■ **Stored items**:
━━━━

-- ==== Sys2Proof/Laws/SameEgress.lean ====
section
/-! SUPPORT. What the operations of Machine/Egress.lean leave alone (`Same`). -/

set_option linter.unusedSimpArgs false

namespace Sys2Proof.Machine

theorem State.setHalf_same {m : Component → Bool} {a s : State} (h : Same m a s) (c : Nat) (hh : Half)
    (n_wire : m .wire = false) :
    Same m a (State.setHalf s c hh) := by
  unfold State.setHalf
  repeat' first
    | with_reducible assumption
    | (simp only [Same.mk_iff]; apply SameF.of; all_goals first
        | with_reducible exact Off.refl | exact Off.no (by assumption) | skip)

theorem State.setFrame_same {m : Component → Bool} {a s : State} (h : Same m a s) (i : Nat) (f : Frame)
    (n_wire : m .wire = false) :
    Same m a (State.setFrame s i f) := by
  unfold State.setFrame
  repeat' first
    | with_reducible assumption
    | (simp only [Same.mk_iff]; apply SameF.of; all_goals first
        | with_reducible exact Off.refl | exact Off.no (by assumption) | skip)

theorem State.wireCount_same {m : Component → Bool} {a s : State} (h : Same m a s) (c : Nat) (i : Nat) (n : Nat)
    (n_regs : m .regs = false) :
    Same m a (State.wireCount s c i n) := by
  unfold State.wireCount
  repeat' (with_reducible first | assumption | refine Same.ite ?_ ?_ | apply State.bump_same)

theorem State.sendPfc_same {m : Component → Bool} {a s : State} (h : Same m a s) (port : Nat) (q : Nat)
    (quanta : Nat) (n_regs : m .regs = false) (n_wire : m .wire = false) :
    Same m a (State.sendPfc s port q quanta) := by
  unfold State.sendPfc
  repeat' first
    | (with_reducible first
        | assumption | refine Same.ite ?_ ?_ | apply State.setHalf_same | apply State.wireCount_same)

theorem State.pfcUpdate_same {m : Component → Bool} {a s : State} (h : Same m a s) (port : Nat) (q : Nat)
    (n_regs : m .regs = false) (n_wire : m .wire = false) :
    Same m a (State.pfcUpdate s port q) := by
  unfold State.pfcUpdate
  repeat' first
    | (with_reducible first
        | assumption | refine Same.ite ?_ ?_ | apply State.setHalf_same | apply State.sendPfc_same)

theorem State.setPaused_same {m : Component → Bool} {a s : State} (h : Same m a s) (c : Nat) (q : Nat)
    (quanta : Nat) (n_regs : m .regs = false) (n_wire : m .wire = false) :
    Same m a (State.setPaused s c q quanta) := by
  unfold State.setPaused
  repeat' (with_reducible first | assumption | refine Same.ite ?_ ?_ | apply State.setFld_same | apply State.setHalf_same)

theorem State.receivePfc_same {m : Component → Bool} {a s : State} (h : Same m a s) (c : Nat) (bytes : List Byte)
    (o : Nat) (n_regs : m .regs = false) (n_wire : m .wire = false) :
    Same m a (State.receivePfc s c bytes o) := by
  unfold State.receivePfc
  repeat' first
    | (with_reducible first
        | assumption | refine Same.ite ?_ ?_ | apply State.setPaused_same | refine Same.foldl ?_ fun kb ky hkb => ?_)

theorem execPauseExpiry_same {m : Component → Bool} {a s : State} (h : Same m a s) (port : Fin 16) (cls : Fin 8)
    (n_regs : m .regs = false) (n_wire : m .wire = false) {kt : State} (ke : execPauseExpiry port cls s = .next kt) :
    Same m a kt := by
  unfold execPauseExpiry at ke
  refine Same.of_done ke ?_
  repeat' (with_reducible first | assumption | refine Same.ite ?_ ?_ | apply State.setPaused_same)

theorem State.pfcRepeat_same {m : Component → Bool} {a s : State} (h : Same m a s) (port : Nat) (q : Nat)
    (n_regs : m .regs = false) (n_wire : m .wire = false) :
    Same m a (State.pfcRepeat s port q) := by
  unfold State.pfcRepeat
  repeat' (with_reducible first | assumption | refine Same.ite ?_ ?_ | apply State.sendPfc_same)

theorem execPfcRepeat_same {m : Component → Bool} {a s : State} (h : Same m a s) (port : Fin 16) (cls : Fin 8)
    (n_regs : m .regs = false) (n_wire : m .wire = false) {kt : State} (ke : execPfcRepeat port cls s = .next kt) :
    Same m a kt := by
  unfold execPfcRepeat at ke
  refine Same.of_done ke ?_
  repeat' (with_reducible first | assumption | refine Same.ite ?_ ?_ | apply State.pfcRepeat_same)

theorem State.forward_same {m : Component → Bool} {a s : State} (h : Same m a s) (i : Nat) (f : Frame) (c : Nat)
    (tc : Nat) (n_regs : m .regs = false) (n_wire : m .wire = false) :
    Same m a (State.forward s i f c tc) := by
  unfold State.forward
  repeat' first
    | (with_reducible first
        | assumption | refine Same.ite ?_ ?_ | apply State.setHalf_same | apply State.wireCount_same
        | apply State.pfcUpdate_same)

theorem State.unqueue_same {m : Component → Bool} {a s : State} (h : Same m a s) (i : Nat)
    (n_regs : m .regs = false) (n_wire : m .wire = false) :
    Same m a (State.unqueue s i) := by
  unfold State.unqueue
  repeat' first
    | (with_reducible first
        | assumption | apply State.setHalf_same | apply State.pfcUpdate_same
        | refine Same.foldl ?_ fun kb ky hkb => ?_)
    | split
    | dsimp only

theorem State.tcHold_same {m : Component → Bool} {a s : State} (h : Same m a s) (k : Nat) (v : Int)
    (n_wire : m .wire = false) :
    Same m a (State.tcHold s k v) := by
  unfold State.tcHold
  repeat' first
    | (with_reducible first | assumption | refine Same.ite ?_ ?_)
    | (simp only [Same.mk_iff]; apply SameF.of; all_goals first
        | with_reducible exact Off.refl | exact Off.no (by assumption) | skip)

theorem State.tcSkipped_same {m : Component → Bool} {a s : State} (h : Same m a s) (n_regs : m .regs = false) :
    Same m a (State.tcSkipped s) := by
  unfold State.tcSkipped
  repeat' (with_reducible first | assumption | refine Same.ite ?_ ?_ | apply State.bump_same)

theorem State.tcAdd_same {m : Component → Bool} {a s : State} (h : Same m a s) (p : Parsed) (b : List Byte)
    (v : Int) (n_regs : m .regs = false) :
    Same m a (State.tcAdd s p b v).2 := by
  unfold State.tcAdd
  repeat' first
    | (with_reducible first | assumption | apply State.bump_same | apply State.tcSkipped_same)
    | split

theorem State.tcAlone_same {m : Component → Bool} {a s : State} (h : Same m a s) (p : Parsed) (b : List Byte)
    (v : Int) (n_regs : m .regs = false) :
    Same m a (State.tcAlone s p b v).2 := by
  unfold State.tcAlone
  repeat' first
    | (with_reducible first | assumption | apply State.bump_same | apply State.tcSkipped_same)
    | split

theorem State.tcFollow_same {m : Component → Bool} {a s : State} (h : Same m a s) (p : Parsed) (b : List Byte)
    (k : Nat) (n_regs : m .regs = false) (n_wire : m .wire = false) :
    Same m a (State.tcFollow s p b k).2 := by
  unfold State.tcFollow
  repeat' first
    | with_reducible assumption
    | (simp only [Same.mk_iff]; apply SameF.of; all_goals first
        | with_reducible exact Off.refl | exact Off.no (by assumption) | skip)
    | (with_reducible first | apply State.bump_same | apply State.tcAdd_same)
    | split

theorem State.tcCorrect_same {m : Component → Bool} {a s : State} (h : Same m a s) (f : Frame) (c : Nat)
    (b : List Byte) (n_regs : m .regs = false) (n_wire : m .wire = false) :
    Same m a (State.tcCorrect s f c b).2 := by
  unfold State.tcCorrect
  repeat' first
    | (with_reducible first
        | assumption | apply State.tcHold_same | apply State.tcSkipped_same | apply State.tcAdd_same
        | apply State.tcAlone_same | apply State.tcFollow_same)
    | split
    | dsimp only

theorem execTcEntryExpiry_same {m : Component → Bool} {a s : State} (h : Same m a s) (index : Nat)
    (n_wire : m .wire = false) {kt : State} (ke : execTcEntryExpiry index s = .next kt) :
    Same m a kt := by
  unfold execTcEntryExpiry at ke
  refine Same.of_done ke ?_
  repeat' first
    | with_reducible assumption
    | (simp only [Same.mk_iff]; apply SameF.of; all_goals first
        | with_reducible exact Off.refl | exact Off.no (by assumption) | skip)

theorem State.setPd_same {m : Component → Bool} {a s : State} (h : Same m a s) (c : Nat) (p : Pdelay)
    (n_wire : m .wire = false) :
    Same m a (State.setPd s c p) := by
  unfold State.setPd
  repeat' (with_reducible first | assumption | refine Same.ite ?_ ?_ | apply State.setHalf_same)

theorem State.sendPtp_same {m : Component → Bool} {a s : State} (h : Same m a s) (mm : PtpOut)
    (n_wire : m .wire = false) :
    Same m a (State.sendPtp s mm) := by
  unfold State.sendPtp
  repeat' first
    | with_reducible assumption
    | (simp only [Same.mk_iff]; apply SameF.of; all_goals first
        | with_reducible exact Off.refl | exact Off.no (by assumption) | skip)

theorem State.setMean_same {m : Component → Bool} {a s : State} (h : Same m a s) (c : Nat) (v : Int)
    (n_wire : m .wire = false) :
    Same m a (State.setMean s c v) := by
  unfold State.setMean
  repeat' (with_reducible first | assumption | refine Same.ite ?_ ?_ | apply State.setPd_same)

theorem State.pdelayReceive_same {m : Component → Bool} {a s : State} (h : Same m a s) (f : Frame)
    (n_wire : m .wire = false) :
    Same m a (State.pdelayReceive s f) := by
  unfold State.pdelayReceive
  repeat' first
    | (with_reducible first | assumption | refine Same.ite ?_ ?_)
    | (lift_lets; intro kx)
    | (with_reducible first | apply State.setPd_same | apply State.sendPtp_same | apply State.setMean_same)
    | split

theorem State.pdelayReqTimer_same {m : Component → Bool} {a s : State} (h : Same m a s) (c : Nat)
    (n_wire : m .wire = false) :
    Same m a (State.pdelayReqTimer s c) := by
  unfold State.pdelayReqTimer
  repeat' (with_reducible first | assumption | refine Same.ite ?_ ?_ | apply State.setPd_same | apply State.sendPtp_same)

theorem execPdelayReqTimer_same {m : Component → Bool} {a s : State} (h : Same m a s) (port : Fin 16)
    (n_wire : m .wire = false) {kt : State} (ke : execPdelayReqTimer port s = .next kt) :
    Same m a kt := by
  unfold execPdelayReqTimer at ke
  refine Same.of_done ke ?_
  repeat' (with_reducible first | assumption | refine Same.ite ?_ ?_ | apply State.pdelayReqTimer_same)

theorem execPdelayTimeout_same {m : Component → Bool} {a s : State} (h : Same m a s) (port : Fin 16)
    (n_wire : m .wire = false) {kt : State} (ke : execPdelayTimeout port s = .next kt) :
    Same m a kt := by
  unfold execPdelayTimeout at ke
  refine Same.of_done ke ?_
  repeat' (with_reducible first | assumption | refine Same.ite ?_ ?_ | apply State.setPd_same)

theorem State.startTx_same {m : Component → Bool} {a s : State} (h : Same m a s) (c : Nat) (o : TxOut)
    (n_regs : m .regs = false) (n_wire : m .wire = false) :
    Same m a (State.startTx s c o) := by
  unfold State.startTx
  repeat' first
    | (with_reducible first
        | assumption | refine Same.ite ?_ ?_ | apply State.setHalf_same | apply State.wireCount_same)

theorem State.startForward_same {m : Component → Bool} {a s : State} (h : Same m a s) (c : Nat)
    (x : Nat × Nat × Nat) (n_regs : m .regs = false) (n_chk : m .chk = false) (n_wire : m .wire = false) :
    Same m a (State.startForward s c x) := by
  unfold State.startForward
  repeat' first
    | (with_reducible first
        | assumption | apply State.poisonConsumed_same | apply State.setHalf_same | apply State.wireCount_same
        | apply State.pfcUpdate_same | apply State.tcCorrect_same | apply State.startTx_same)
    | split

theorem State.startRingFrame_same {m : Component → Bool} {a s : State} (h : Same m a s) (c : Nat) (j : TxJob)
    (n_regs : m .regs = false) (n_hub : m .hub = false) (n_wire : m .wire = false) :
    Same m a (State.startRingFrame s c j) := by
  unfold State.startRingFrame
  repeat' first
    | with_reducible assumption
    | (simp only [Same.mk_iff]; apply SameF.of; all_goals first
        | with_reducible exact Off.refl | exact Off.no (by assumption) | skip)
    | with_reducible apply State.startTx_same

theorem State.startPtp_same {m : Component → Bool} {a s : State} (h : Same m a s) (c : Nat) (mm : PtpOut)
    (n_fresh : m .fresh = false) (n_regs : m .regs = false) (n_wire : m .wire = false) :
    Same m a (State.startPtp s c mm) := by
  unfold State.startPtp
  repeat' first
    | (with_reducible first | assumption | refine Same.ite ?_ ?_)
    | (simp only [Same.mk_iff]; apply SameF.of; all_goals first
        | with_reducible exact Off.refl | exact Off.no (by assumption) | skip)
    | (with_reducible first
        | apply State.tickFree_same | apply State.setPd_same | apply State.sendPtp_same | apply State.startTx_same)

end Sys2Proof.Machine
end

━━━━

■ **Task details**: Set down the lines above as they stand, starting with the first line and ending with the line that contains "Same m a (State.pfcUpdate s port q) := by".

■ **Task solution**:
-- ==== Sys2Proof/Laws/SameEgress.lean ====
section
/-! SUPPORT. What the operations of Machine/Egress.lean leave alone (`Same`). -/

set_option linter.unusedSimpArgs false

namespace Sys2Proof.Machine

theorem State.setHalf_same {m : Component → Bool} {a s : State} (h : Same m a s) (c : Nat) (hh : Half)
    (n_wire : m .wire = false) :
    Same m a (State.setHalf s c hh) := by
  unfold State.setHalf
  repeat' first
    | with_reducible assumption
    | (simp only [Same.mk_iff]; apply SameF.of; all_goals first
        | with_reducible exact Off.refl | exact Off.no (by assumption) | skip)

theorem State.setFrame_same {m : Component → Bool} {a s : State} (h : Same m a s) (i : Nat) (f : Frame)
    (n_wire : m .wire = false) :
    Same m a (State.setFrame s i f) := by
  unfold State.setFrame
  repeat' first
    | with_reducible assumption
    | (simp only [Same.mk_iff]; apply SameF.of; all_goals first
        | with_reducible exact Off.refl | exact Off.no (by assumption) | skip)

theorem State.wireCount_same {m : Component → Bool} {a s : State} (h : Same m a s) (c : Nat) (i : Nat) (n : Nat)
    (n_regs : m .regs = false) :
    Same m a (State.wireCount s c i n) := by
  unfold State.wireCount
  repeat' (with_reducible first | assumption | refine Same.ite ?_ ?_ | apply State.bump_same)

theorem State.sendPfc_same {m : Component → Bool} {a s : State} (h : Same m a s) (port : Nat) (q : Nat)
    (quanta : Nat) (n_regs : m .regs = false) (n_wire : m .wire = false) :
    Same m a (State.sendPfc s port q quanta) := by
  unfold State.sendPfc
  repeat' first
    | (with_reducible first
        | assumption | refine Same.ite ?_ ?_ | apply State.setHalf_same | apply State.wireCount_same)

theorem State.pfcUpdate_same {m : Component → Bool} {a s : State} (h : Same m a s) (port : Nat) (q : Nat)
    (n_regs : m .regs = false) (n_wire : m .wire = false) :
    Same m a (State.pfcUpdate s port q) := by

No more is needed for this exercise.